### [Work to be completed]
Whenever a line of the entries below holds the string "missing", copy that line and return it.

### [Data]
-- ==== Sys2Proof/Safety.lean ====
section
/-! DEFINITION. What the device promises of itself: the laws the manual calls laws of the device, as properties of one state, and the
conditions under which a record on the control link is dispatched as it arrives. -/

namespace Sys2Proof.Machine
open Sys2Proof

/-! ## Dispatch -/

/-- The receiver gathers what arrives now: the reply queue holds fewer than 15 replies, and nothing is held back (R176). -/
def Receives (s : State) : Prop := s.link.replies.length < 15 ∧ s.link.held = []

/-- A record that arrives now is dispatched now: the receiver gathers it, and stands in HUNT (R175, R176). -/
def Accepts (s : State) : Prop := Receives s ∧ s.link.hunting = .hunt

/-- A request with this tag that arrives now passes dispatch's third check (R176). -/
def Passes (tag : Tag) (s : State) : Prop := Accepts s ∧ tagOutstanding s tag = false

/-- The replies handed to the sender and not yet sent to their end, the oldest first (R182). -/
def owed (l : ControlLink) : List Reply :=
  match l.sender with
  | .sending (.reply r) => r :: l.replies
  | _ => l.replies

/-- A notice of a key with a last value is pending or being sent (R181, R182). -/
def Shown (k : NoticeKind) (subject : Nat) (v : NoticeValue) (l : ControlLink) : Prop :=
  ∃ n : Notice, (n ∈ l.notices ∨ l.sender = .sending (.notice n)) ∧ n.kind = k ∧ n.subject = subject ∧ n.value = v

/-- The reply of a request to the tag it carries. -/
def done (tag : Tag) (type : Byte) (r : Result) : Reply := { tag, type, answer := .done, result := r }

/-- The reply that refuses a request with a reason. -/
def refusal (tag : Tag) (type : Byte) (why : Reason) : Reply := { tag, type, answer := .refused why, result := .none }

/-! ## Fields out of range, by number (R17 to R22, R90, R171) -/

/-- A number is the first of those a property holds of. -/
def FirstOut (out : Nat → Prop) (n : Nat) : Prop := out n ∧ ∀ m < n, ¬ out m

/-- Field n of a STAGE-ARRAY is out of range (R17). -/
def ArrayOut (g : ArrayGroup) : Nat → Prop
  | 1 => ¬ (3 ≤ g.members ∧ g.members ≤ 16)
  | 2 => ¬ (g.stripKiB = 16 ∨ g.stripKiB = 32 ∨ g.stripKiB = 64 ∨ g.stripKiB = 128)
  | 3 => ¬ (1 ≤ g.stripes ∧ g.stripes ≤ 268435456)
  | 4 => ¬ (256 ≤ g.extentSize ∧ g.extentSize ≤ 65536)
  | 5 => 15 < g.failedSlot
  | 6 => g.slotMap.length ≠ g.members ∨ ∃ c ∈ g.slotMap, 15 < c
  | 7 => 15 < g.spare
  | 8 => 4294967295 < g.epoch
  | _ => False

/-- Entry n − 9 of the classes: not a coded value, or ROUTINE for READY (R18). -/
def ClassOut (f : PolicyFields) (n : Nat) : Prop :=
  ∃ i : Fin 13, n = 9 + i.val ∧ (f.classes[i] = none ∨ i = 0 ∧ f.classes[i] = some .routine)

/-- Entry n − 22 of the silences: not a coded value, or yes for READY (R18). -/
def SilenceOut (f : PolicyFields) (n : Nat) : Prop :=
  ∃ i : Fin 13, n = 22 + i.val ∧ (f.silences[i] = none ∨ i = 0 ∧ f.silences[i] = some true)

/-- Field n of a STAGE-POLICY is out of range (section 2.3, R18). -/
def PolicyOut (f : PolicyFields) : Nat → Prop
  | 1 => 7 < f.retryLimit
  | 2 => ¬ (1 ≤ f.errorLimit ∧ f.errorLimit ≤ 255)
  | 3 => ¬ (10 ≤ f.timeoutMs ∧ f.timeoutMs ≤ 60000)
  | 4 => ¬ (1 ≤ f.latencyMs ∧ f.latencyMs ≤ 10000)
  | 5 => ¬ (1 ≤ f.lossLimit ∧ f.lossLimit ≤ 256)
  | 6 => ¬ (10 ≤ f.periodS ∧ f.periodS ≤ 3600)
  | 7 => 4 < f.ceiling
  | 8 => ¬ (1 ≤ f.quietS ∧ f.quietS ≤ 600)
  | n => ClassOut f n ∨ SilenceOut f n

/-- The fields that carry a POLICY group. -/
def PolicyGroup.fields (p : PolicyGroup) : PolicyFields :=
  { retryLimit := p.retryLimit, errorLimit := p.errorLimit, timeoutMs := p.timeoutMs, latencyMs := p.latencyMs
    lossLimit := p.lossLimit, periodS := p.periodS, ceiling := p.ceiling, quietS := p.quietS
    classes := p.classes.map some, silences := p.silences.map some }

/-- Field n of a STAGE-WINDOW is out of range, the index first (R19). -/
def WindowOut (f : WindowFields) : Nat → Prop
  | 1 => 7 < f.index
  | 2 => f.enable = none
  | 3 => 4095 < f.base
  | 4 => 4095 < f.mask
  | 5 => f.cls = none ∨ f.cls = some .normal
  | _ => False

/-- The fields that carry a window for an index. -/
def Window.fields (w : Window) (i : Fin 8) : WindowFields :=
  { index := i.val, enable := some w.enable, base := w.base.toNat, mask := w.mask.toNat, cls := some w.cls }

/-- Field n of a SET-MONITOR is out of range (R171). -/
def MonitorOut (f : MonitorFields) : Nat → Prop
  | 1 => 3 < f.number
  | 2 => f.event = none
  | 3 => 65535 < f.mask
  | 4 => f.filter = none
  | 5 => f.action = none
  | 6 => f.enable = none
  | 7 => 4294967295 < f.count
  | _ => False
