/-- A reservation takes a lane in BUFFER-WAIT to READING: one outstanding read for each surviving slot, handed over to its channel in the
rebuild class, with an empty accumulation. It takes a READ-BLOCKS in BUFFER-WAIT to its read phase, or, with a block unrecoverable at
planning, to the answer LOST-DATA with the lowest such block; and a WRITE-BLOCKS to ARRAY-HALTED in HALTED or with two slots missing, to
LOST-STRIPE if it is not a full-stripe write and the stripe has a loss record, and else to its first phase: the read of the whole stripe,
or, of a full-stripe write, the write of the new blocks and of their XOR as parity. -/
def Obligations.ReservationsBeginTheWork : Prop :=
  ∀ s g, s.plan.array = some g → arrayField g = none → commitCheck g = none →
    (∀ (l : Lane) stripe, OpName.lane l ∈ s.mail.reservations → s.lanes[l].state = .bufferWait → s.lanes[l].stripe = some stripe →
      (∀ j, Surviving g j → s.chans[mappedChan g j].failed = false) →
      ∃ t, exec (.bufferReservation (.lane l)) s = .next t
        ∧ t.lanes = s.lanes.set l { s.lanes[l] with
            state := .reading, lost := [], fill := none, accum := List.replicate (stripBlocks g) 0
            reads := ((List.range g.members).filter (· ≠ g.failedSlot)).map fun j =>
              { chan := mappedChan g j, attempts := 1, outcome := .outstanding } }
        ∧ (∀ j, Surviving g j → t.chans[mappedChan g j] = { s.chans[mappedChan g j] with
            rebuildPending := s.chans[mappedChan g j].rebuildPending ++
              [{ issuer := .lane l, write := false, block := stripe * stripBlocks g, count := stripBlocks g, blocks := [] }] })
        ∧ (∀ c, (∀ j, Surviving g j → mappedChan g j ≠ c) → t.chans[c] = s.chans[c])
        ∧ t.mail = { s.mail with reservations := s.mail.reservations.erase (.lane l) }
        ∧ t.table = s.table ∧ t.locks = s.locks ∧ t.pool = s.pool ∧ t.queue = s.queue ∧ t.session = s.session ∧ t.link = s.link)
    ∧ ∀ tag e p, OpName.fg tag ∈ s.mail.reservations → fgEntry tag s = some e → e.stage = .bufferWait → p = judgePhase g e.stripe s →
      (e.write = false → (∀ q ∈ runPlaces g e.lba e.count, lostAtPlanning g p q.2.1 q.2.2 = false) →
        ∃ t, exec (.bufferReservation (.fg tag)) s = .next t ∧ owed t.link = owed s.link
          ∧ fgEntry tag t = some { e with
              stage := .readPhase, plan := { p with cmds := readCmds g p s (suppliedPositions g p e) }, bufs := emptyBuffers g }
          ∧ ∀ r, fgEntry tag t = some r → HandedOver g r false s t)
      ∧ (e.write = false → ∀ q ∈ runPlaces g e.lba e.count, lostAtPlanning g p q.2.1 q.2.2 = true →
          (∀ q' ∈ runPlaces g e.lba e.count, lostAtPlanning g p q'.2.1 q'.2.2 = true → q.1 ≤ q'.1) →
        ∃ t, exec (.bufferReservation (.fg tag)) s = .next t ∧ t.queue = s.queue.filter (fun f => f.tag ≠ tag)
          ∧ owed t.link = owed s.link ++ [{ tag, type := 0x10, answer := .lostData q.1, result := .none }] ∧ t.chans = s.chans)
      ∧ (e.write = true → isHalted s.session.state = true ∨ 2 ≤ p.missing.length →
        ∃ t, exec (.bufferReservation (.fg tag)) s = .next t ∧ t.queue = s.queue.filter (fun f => f.tag ≠ tag)
          ∧ owed t.link = owed s.link ++ [refusal tag 0x11 .arrayHalted] ∧ t.chans = s.chans)
      ∧ (e.write = true → isHalted s.session.state = false → p.missing.length < 2 → e.fullStripe = false →
          (∃ r ∈ s.losses, r.stripe = e.stripe) →
        ∃ t, exec (.bufferReservation (.fg tag)) s = .next t ∧ t.queue = s.queue.filter (fun f => f.tag ≠ tag)
          ∧ owed t.link = owed s.link ++ [refusal tag 0x11 .lostStripe] ∧ t.chans = s.chans)
      ∧ (e.write = true → isHalted s.session.state = false → p.missing.length < 2 →
          e.fullStripe = true ∨ (∀ r ∈ s.losses, r.stripe ≠ e.stripe) →
        ∃ t f, exec (.bufferReservation (.fg tag)) s = .next t ∧ fgEntry tag t = some f ∧ owed t.link = owed s.link
          ∧ f.stage = (if e.fullStripe then .writePhase else .readPhase)
          ∧ (e.fullStripe = false → f.plan.cmds = readCmds g p s (fun _ => List.range (stripBlocks g)) ∧ f.bufs = emptyBuffers g)
          ∧ HandedOver g f e.fullStripe s t
          ∧ (e.fullStripe = true → RunFits g e → e.blocks.length = e.count → e.count = stripeData g →
            f.plan.cmds = writeCmds g p s (fun _ => true)
            ∧ (∀ (i : Nat) q b, (runPlaces g e.lba e.count)[i]? = some q → e.blocks[i]? = some b → blockAt f.bufs q.2.1 q.2.2 = some b)
            ∧ ∀ k b, k < stripBlocks g → IsXor g (blockAt f.bufs) ((g.members - 1) - e.stripe % g.members) k b →
                blockAt f.bufs ((g.members - 1) - e.stripe % g.members) k = some b))
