@[simp] theorem returnToIdle_frame (s : State) :
    (returnToIdle s).pending = s.pending ∧ (returnToIdle s).now = s.now ∧ (returnToIdle s).plan = s.plan ∧
    (returnToIdle s).lanes = s.lanes ∧ (returnToIdle s).governor = s.governor ∧ (returnToIdle s).locks = s.locks ∧
    (returnToIdle s).pool = s.pool ∧ (returnToIdle s).queue = s.queue ∧ (returnToIdle s).stripSent = s.stripSent ∧
    (returnToIdle s).monitors = s.monitors ∧ (returnToIdle s).mail.endings = s.mail.endings ∧
    (returnToIdle s).mail.grants = s.mail.grants ∧ (returnToIdle s).mail.reservations = s.mail.reservations ∧
    (returnToIdle s).mail.signals = s.mail.signals ∧ (returnToIdle s).link.hunting = s.link.hunting ∧
    (returnToIdle s).link.gathered = s.link.gathered ∧ (returnToIdle s).link.held = s.link.held ∧
    (returnToIdle s).link.resetCause = s.link.resetCause ∧ (returnToIdle s).link.sent = s.link.sent ∧
    owed (returnToIdle s).link = owed s.link := by
  simp [returnToIdle]

@[simp] theorem giveRoles_frame (g : ArrayGroup) (spareRole : Role) (s : State) :
    (giveRoles g spareRole s).pending = s.pending ∧ (giveRoles g spareRole s).now = s.now ∧ (giveRoles g spareRole s).plan = s.plan ∧
    (giveRoles g spareRole s).session = s.session ∧ (giveRoles g spareRole s).table = s.table ∧
    (giveRoles g spareRole s).lanes = s.lanes ∧ (giveRoles g spareRole s).governor = s.governor ∧
    (giveRoles g spareRole s).locks = s.locks ∧ (giveRoles g spareRole s).pool = s.pool ∧ (giveRoles g spareRole s).queue = s.queue ∧
    (giveRoles g spareRole s).stripSent = s.stripSent ∧ (giveRoles g spareRole s).losses = s.losses ∧
    (giveRoles g spareRole s).writer = s.writer ∧ (giveRoles g spareRole s).monitors = s.monitors ∧
    (giveRoles g spareRole s).link = s.link ∧ (giveRoles g spareRole s).mail = s.mail := by
  simp [giveRoles]

@[simp] theorem spareBecomesMember_frame (g : ArrayGroup) (s : State) :
    (spareBecomesMember g s).pending = s.pending ∧ (spareBecomesMember g s).now = s.now ∧ (spareBecomesMember g s).plan = s.plan ∧
    (spareBecomesMember g s).session = s.session ∧ (spareBecomesMember g s).table = s.table ∧
    (spareBecomesMember g s).lanes = s.lanes ∧ (spareBecomesMember g s).governor = s.governor ∧
    (spareBecomesMember g s).locks = s.locks ∧ (spareBecomesMember g s).pool = s.pool ∧ (spareBecomesMember g s).queue = s.queue ∧
    (spareBecomesMember g s).stripSent = s.stripSent ∧ (spareBecomesMember g s).losses = s.losses ∧
    (spareBecomesMember g s).writer = s.writer ∧ (spareBecomesMember g s).monitors = s.monitors ∧
    (spareBecomesMember g s).link = s.link ∧ (spareBecomesMember g s).mail = s.mail := by
  simp [spareBecomesMember]

@[simp] theorem enterComplete_frame (s : State) :
    (enterComplete s).pending = s.pending ∧ (enterComplete s).now = s.now ∧ (enterComplete s).plan = s.plan ∧
    (enterComplete s).table = s.table ∧ (enterComplete s).lanes = s.lanes ∧ (enterComplete s).governor = s.governor ∧
    (enterComplete s).locks = s.locks ∧ (enterComplete s).pool = s.pool ∧ (enterComplete s).queue = s.queue ∧
    (enterComplete s).stripSent = s.stripSent ∧ (enterComplete s).losses = s.losses ∧ (enterComplete s).monitors = s.monitors ∧
    (enterComplete s).mail = s.mail ∧ (enterComplete s).link.hunting = s.link.hunting ∧
    (enterComplete s).link.gathered = s.link.gathered ∧ (enterComplete s).link.held = s.link.held ∧
    (enterComplete s).link.resetCause = s.link.resetCause ∧ (enterComplete s).link.sent = s.link.sent ∧
    owed (enterComplete s).link = owed s.link := by
  unfold enterComplete
  try dsimp only
  (repeat' split) <;> simp

@[simp] theorem endDraining_frame (s : State) :
    (endDraining s).pending = s.pending ∧ (endDraining s).now = s.now ∧ (endDraining s).plan = s.plan ∧
    (endDraining s).lanes = s.lanes ∧ (endDraining s).governor = s.governor ∧ (endDraining s).locks = s.locks ∧
    (endDraining s).pool = s.pool ∧ (endDraining s).queue = s.queue ∧ (endDraining s).stripSent = s.stripSent ∧
    (endDraining s).monitors = s.monitors ∧ (endDraining s).mail.endings = s.mail.endings ∧
    (endDraining s).mail.grants = s.mail.grants ∧ (endDraining s).mail.reservations = s.mail.reservations ∧
    (endDraining s).mail.signals = s.mail.signals ∧ (endDraining s).link.hunting = s.link.hunting ∧
    (endDraining s).link.gathered = s.link.gathered ∧ (endDraining s).link.held = s.link.held ∧
    (endDraining s).link.resetCause = s.link.resetCause ∧ (endDraining s).link.sent = s.link.sent := by
  simp [endDraining]

@[simp] theorem setLosses_frame (ls : List LossRec) (s : State) :
    (setLosses ls s).pending = s.pending ∧ (setLosses ls s).now = s.now ∧ (setLosses ls s).plan = s.plan ∧
    (setLosses ls s).session = s.session ∧ (setLosses ls s).table = s.table ∧ (setLosses ls s).lanes = s.lanes ∧
    (setLosses ls s).governor = s.governor ∧ (setLosses ls s).locks = s.locks ∧ (setLosses ls s).pool = s.pool ∧
    (setLosses ls s).queue = s.queue ∧ (setLosses ls s).chans = s.chans ∧ (setLosses ls s).stripSent = s.stripSent ∧
    (setLosses ls s).writer = s.writer ∧ (setLosses ls s).monitors = s.monitors ∧ (setLosses ls s).link = s.link ∧
    (setLosses ls s).mail = s.mail := by
  simp [setLosses]

@[simp] theorem consultLimit_frame (s : State) :
    (consultLimit s).pending = s.pending ∧ (consultLimit s).now = s.now ∧ (consultLimit s).plan = s.plan ∧
    (consultLimit s).table = s.table ∧ (consultLimit s).lanes = s.lanes ∧ (consultLimit s).governor = s.governor ∧
    (consultLimit s).locks = s.locks ∧ (consultLimit s).queue = s.queue ∧ (consultLimit s).stripSent = s.stripSent ∧
    (consultLimit s).losses = s.losses ∧ (consultLimit s).monitors = s.monitors ∧ (consultLimit s).mail.claims = s.mail.claims ∧
    (consultLimit s).mail.answers = s.mail.answers ∧ (consultLimit s).mail.grants = s.mail.grants ∧
    (consultLimit s).mail.signals = s.mail.signals ∧
    (consultLimit s).link.hunting = s.link.hunting ∧ (consultLimit s).link.gathered = s.link.gathered ∧
    (consultLimit s).link.held = s.link.held ∧ (consultLimit s).link.resetCause = s.link.resetCause ∧
    (consultLimit s).link.sent = s.link.sent ∧ owed (consultLimit s).link = owed s.link := by
  unfold consultLimit
  try dsimp only
  (repeat' split) <;> simp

### [Solution to this exercise]
planning, to the answer LOST-DATA with the lowest such block; and a WRITE-BLOCKS to ARRAY-HALTED in HALTED or with two slots missing, to
      ∧ (e.write = true → isHalted s.session.state = true ∨ 2 ≤ p.missing.length →
      ∧ (e.write = true → isHalted s.session.state = false → p.missing.length < 2 → e.fullStripe = false →
      ∧ (e.write = true → isHalted s.session.state = false → p.missing.length < 2 →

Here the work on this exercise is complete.